Data to process Block Start
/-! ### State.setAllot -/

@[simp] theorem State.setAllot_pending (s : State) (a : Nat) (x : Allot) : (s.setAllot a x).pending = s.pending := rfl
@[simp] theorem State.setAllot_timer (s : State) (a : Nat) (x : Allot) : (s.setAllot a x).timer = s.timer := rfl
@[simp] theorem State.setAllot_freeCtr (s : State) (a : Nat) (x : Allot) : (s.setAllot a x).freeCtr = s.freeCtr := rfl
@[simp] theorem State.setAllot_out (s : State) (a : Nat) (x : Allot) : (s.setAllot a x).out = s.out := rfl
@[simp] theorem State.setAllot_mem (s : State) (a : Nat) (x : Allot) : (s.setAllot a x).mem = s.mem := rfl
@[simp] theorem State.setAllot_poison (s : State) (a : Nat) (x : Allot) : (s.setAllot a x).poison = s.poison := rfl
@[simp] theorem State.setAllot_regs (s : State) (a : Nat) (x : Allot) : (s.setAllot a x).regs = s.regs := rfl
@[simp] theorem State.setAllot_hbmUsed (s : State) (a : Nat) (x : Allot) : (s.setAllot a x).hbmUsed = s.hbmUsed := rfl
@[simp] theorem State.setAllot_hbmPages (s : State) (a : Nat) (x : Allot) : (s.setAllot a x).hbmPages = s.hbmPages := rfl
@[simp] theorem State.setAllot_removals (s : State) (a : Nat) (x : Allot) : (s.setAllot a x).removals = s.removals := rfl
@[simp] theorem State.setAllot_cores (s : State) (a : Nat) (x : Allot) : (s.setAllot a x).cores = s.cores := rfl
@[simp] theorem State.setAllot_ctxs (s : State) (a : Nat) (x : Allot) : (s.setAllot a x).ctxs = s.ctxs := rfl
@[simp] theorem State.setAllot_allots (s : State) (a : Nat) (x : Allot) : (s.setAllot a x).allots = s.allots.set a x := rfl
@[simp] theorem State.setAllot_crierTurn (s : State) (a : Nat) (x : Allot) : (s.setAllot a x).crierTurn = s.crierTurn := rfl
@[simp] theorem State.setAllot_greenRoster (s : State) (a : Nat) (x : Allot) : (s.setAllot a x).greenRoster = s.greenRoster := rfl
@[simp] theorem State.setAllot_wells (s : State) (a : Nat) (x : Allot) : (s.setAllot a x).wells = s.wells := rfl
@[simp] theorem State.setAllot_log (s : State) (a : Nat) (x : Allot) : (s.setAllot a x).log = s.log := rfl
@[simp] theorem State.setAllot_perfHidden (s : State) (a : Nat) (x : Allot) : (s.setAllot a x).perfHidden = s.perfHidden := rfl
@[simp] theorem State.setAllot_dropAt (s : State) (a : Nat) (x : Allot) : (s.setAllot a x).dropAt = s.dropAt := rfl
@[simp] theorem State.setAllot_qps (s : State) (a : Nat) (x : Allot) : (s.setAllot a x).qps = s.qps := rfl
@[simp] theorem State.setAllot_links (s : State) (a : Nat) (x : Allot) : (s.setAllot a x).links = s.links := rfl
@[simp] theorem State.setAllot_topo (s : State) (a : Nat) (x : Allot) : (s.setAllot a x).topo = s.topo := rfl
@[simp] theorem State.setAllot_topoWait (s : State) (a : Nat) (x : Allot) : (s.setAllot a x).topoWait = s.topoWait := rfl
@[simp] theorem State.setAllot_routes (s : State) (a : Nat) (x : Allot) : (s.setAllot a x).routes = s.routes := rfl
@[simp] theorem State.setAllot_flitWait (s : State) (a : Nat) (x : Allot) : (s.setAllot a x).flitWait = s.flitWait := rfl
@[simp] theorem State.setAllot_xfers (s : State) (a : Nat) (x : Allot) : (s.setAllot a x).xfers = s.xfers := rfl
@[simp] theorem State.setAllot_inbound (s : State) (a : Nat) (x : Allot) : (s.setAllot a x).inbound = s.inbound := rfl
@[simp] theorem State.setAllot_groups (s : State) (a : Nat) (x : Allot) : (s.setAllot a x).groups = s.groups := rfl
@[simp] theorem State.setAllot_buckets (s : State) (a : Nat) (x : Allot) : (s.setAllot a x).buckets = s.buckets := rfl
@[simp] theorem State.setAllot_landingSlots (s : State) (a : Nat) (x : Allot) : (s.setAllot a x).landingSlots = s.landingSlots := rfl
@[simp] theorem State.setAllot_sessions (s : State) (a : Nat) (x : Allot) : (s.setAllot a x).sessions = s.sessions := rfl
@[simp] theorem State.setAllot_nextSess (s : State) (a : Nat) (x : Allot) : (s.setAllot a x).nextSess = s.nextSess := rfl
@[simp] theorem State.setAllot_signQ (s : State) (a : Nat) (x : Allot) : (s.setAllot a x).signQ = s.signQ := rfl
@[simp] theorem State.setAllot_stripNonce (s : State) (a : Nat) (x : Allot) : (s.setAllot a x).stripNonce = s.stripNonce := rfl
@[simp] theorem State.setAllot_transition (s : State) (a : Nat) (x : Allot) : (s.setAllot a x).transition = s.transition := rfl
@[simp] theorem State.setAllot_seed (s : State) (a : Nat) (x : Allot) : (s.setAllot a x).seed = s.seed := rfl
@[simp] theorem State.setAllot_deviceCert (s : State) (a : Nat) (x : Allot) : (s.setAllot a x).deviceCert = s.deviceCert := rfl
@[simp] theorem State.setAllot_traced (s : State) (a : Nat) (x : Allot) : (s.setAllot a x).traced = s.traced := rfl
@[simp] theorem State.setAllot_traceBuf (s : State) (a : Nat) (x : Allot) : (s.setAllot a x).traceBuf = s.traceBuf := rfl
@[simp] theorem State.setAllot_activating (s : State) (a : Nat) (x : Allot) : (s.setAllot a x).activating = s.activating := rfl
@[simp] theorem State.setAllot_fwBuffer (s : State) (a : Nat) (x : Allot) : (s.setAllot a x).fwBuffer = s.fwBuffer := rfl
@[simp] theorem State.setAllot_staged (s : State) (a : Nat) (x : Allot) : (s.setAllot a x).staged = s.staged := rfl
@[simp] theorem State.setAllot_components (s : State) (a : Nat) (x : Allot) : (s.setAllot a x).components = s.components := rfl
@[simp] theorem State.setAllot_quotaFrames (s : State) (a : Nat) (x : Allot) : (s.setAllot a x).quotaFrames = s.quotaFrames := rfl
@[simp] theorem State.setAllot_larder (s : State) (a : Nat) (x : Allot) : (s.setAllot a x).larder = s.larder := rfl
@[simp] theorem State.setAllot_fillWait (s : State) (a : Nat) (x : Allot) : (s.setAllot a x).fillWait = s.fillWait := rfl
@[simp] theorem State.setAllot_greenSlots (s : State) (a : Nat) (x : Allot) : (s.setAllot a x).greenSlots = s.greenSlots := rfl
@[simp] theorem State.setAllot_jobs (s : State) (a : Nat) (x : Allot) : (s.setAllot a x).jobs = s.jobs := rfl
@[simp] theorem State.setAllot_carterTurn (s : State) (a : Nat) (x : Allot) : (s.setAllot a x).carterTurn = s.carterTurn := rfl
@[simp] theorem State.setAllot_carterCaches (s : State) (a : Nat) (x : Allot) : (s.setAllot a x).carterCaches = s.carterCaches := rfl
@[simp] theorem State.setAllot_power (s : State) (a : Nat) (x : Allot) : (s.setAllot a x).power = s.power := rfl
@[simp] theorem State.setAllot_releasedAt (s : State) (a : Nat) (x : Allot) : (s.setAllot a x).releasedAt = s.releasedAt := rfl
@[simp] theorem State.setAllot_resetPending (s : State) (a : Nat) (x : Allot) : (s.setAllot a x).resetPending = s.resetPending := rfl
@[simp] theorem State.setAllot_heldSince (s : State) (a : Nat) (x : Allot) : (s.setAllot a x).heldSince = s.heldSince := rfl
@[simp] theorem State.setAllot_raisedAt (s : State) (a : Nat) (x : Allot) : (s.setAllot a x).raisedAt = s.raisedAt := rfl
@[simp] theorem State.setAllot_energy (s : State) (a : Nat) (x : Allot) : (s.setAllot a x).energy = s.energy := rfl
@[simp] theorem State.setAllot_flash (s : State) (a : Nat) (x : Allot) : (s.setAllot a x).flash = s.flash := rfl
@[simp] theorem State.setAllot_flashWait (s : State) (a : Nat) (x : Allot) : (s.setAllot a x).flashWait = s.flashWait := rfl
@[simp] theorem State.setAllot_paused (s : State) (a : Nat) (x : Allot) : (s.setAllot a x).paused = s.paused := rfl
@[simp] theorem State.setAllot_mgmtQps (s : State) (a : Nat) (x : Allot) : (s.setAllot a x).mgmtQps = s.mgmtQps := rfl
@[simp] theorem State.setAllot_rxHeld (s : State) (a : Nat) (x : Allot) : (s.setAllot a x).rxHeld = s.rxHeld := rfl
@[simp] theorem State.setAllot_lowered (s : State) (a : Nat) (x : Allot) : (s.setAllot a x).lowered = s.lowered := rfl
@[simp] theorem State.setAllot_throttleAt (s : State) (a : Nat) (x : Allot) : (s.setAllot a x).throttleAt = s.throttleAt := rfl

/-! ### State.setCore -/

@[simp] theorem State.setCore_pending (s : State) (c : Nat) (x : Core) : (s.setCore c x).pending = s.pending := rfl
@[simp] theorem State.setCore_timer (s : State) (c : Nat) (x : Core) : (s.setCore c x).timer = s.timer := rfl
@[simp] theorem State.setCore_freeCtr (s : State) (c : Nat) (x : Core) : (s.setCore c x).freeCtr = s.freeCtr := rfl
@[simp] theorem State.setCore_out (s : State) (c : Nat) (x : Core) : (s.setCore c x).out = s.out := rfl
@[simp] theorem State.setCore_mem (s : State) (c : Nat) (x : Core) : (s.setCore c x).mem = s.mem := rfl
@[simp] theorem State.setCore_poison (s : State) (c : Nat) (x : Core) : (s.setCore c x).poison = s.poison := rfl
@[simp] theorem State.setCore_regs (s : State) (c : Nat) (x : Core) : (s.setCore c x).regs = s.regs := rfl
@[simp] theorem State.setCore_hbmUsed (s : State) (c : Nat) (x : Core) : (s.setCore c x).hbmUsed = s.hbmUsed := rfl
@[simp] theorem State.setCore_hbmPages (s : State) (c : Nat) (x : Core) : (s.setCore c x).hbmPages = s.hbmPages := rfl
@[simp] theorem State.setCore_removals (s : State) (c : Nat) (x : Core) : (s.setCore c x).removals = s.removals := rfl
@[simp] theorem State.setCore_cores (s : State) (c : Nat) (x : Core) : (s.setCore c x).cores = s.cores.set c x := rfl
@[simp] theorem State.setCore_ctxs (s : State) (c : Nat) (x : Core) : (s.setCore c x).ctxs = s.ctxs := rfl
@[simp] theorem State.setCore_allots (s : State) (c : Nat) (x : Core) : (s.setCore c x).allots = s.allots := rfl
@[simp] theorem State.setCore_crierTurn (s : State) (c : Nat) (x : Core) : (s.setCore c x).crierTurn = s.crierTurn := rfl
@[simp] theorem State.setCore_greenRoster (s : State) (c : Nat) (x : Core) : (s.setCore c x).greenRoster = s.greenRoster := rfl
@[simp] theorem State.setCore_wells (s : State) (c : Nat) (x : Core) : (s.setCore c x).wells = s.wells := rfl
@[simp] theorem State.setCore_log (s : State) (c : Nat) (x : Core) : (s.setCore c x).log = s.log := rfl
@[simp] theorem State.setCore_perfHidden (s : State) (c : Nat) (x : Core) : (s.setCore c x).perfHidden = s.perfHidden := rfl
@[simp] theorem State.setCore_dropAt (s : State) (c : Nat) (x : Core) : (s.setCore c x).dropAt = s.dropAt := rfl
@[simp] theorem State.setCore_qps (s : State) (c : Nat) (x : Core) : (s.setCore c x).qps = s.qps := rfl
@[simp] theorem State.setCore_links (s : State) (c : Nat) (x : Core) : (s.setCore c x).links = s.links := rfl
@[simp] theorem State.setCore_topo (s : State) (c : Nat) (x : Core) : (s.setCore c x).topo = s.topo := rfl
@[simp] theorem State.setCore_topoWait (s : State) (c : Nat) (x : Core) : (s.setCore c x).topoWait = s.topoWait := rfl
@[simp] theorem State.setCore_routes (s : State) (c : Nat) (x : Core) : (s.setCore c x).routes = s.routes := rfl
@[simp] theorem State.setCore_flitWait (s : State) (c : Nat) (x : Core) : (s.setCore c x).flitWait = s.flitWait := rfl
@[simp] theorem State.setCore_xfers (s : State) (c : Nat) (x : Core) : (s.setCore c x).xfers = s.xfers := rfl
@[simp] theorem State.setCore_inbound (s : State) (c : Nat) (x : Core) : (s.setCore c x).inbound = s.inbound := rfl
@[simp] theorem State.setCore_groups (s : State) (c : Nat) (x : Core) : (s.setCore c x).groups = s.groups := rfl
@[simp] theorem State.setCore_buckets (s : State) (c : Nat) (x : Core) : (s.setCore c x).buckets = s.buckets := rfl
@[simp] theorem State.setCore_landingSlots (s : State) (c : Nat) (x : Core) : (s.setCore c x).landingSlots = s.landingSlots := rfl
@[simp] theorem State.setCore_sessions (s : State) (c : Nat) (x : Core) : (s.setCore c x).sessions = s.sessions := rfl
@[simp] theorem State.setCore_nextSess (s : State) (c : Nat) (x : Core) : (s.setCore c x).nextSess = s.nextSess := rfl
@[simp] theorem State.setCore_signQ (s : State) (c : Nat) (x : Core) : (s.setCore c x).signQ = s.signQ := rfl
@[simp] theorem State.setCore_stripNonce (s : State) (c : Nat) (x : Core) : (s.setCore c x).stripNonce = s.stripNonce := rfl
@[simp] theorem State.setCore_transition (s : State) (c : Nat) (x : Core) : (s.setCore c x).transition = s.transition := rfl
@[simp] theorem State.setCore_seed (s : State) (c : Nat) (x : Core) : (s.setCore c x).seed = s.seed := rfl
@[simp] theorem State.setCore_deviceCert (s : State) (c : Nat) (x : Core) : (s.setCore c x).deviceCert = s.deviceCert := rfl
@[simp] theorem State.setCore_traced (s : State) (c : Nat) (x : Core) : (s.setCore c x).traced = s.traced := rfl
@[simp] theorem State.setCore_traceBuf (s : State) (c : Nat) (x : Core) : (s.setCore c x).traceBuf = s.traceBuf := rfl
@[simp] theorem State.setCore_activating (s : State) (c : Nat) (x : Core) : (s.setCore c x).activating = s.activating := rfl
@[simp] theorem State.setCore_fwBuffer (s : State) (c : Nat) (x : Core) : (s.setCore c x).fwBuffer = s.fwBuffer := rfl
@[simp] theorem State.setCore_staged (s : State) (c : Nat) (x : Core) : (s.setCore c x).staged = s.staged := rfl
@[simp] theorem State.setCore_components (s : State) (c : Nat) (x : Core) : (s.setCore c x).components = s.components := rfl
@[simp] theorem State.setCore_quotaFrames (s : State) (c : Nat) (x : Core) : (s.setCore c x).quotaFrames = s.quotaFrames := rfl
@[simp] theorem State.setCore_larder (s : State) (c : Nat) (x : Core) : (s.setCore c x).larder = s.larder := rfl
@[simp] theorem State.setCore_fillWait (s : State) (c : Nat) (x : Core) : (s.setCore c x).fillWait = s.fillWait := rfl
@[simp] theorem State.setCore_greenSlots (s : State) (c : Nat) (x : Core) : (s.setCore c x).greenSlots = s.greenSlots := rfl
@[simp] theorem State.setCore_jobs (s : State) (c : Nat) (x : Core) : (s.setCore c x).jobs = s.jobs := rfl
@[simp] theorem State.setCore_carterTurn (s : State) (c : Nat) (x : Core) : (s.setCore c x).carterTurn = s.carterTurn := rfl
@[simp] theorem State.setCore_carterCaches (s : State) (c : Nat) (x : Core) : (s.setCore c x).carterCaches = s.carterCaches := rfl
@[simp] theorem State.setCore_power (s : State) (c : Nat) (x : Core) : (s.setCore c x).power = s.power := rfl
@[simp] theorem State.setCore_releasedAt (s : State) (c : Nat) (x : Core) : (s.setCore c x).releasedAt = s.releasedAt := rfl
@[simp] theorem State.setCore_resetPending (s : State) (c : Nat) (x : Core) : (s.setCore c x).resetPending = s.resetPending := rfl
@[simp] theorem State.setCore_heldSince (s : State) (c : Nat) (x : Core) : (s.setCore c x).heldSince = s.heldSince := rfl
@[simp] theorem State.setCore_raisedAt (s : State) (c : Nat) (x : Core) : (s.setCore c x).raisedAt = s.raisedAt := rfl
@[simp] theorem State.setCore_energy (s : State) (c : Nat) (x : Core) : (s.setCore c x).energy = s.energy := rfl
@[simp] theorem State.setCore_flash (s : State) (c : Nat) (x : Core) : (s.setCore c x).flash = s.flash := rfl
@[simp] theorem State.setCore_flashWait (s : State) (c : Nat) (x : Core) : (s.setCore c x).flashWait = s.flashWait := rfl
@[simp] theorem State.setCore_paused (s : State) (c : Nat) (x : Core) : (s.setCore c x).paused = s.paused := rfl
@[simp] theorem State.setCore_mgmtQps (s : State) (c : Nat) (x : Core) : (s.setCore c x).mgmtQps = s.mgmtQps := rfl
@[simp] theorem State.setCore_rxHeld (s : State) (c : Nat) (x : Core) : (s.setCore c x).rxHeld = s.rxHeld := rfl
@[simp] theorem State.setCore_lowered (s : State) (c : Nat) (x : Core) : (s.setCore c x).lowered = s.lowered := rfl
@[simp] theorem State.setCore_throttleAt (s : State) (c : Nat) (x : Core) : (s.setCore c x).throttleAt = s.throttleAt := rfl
Data to process Block End
#### Task goal:
Exactly as written, please reproduce the lines from the first line of the data to the line containing "a x).timer = s.timer := rfl", inclusive, and nothing else.

#### The completed task:
/-! ### State.setAllot -/

@[simp] theorem State.setAllot_pending (s : State) (a : Nat) (x : Allot) : (s.setAllot a x).pending = s.pending := rfl
@[simp] theorem State.setAllot_timer (s : State) (a : Nat) (x : Allot) : (s.setAllot a x).timer = s.timer := rfl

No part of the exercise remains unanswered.